▶ Task
Every line holding the string "clock" is to be copied from the entries below.

_ _ _ _

-- ==== Sys2Proof/Machine/Settings.lean ====
section
/-! DEFINITION. Staged configuration (R403–R412): CONFIG_STAGE, the snapshot, the checks of R410, the apply instant,
adoption at safe points, and the board configuration record (R359). -/

namespace Sys2Proof.Machine

/-! ### Limits of the tier (R6, R9) -/

/-- The power ceiling of a tier in W; 6,200 with no licence in force. -/
def tierCeiling (tier : BitVec 4) : Nat := if tier = 3 then 2600 else 6200

/-- PWR_CAP.CAP_W, applied. -/
def State.capW (s : State) : Nat := fld (s.appliedReg 0x05000000) 0 16

/-! ### A core domain's voltage (R323, R335) -/

/-- PWR_DOM_d_CTL as the domain runs on it. -/
def State.domCtl (s : State) (d : Nat) : Word := s.inForce (0x05001004 + 0x10 * d) 0x500

/-- VOFF of a PWR_DOM_d_CTL value, in mV. -/
def voffOf (v : Word) : Int := sext 8 (fld v 0 8)

/-- V_target in mV at a step (R323). -/
def State.vTarget (s : State) (d step : Nat) : Nat :=
  let v : Int := (s.vfitAt d step : Int) + (s.dom d).margin.toNat + voffOf (s.domCtl d)
  min 850 (max 600 v.toNat)

/-- The regulator takes a switched-on core domain to its target: that of the step its clock is raised to, or of the step in
force. -/
def State.regulate (s : State) (d : Nat) : State :=
  let now := s.clk.now
  if (s.dom d).st = .on then
    s.onDom d (fun x =>
      let v := BitVec.ofNat 10 (s.vTarget d (x.raiseTo.getD x.fstep).toNat)
      { x with
        vMv := v
        slewFrom := if v = x.vMv then x.slewFrom else BitVec.ofNat 10 (x.output now)
        slewAt := if v = x.vMv then x.slewAt else now
        vfit := BitVec.ofNat 10 (s.vfitAt d x.fstep.toNat) })
  else s

/-! ### Steps of a core's clock (R340, R341, R344) -/

/-- FCAP of CLK_CORE_d_CTL. -/
def State.fcap (s : State) (d : Nat) : Nat := fld (s.inForce (0x06001004 + 0x10 * d) 0xB) 0 4

/-- FFIT (R340): the highest step whose target does not exceed 0.85 V. -/
def State.ffitOf (s : State) (d : Nat) : Nat :=
  let off := voffOf (s.domCtl d) + ((s.dom d).margin.toNat : Int)
  (List.range 12).foldl (fun best k => if (s.vfitAt d k : Int) + off ≤ 850 then k else best) 0

/-- The step in force for a requested one (R340). -/
def State.stepFor (s : State) (d req : Nat) : Nat := min req (min (s.fcap d) (s.ffitOf d))

/-- A change to the step in force for the request (R341): a lower one at once, with the target after it; for a higher one the
target goes first, and the clock follows. -/
def State.switchStep (s : State) (d : Nat) : State :=
  let fit := s.ffitOf d
  let k := BitVec.ofNat 4 (s.stepFor d (s.dom d).ftarget.toNat)
  let now := s.clk.now
  let s := s.onDom d (fun x =>
    let x := x.settled now
    { x with
      ffit := BitVec.ofNat 4 fit
      fstep := if x.fstep.toNat < k.toNat then x.fstep else k
      raiseTo := if x.fstep.toNat < k.toNat then some k else none
      stepSlew := k != x.fstep || (x.stepSlew && x.output now != x.vMv.toNat)
      pending := false })
  s.regulate d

_ _ _ _

▶ Answer to this exercise
/-- The regulator takes a switched-on core domain to its target: that of the step its clock is raised to, or of the step in
/-! ### Steps of a core's clock (R340, R341, R344) -/
target goes first, and the clock follows. -/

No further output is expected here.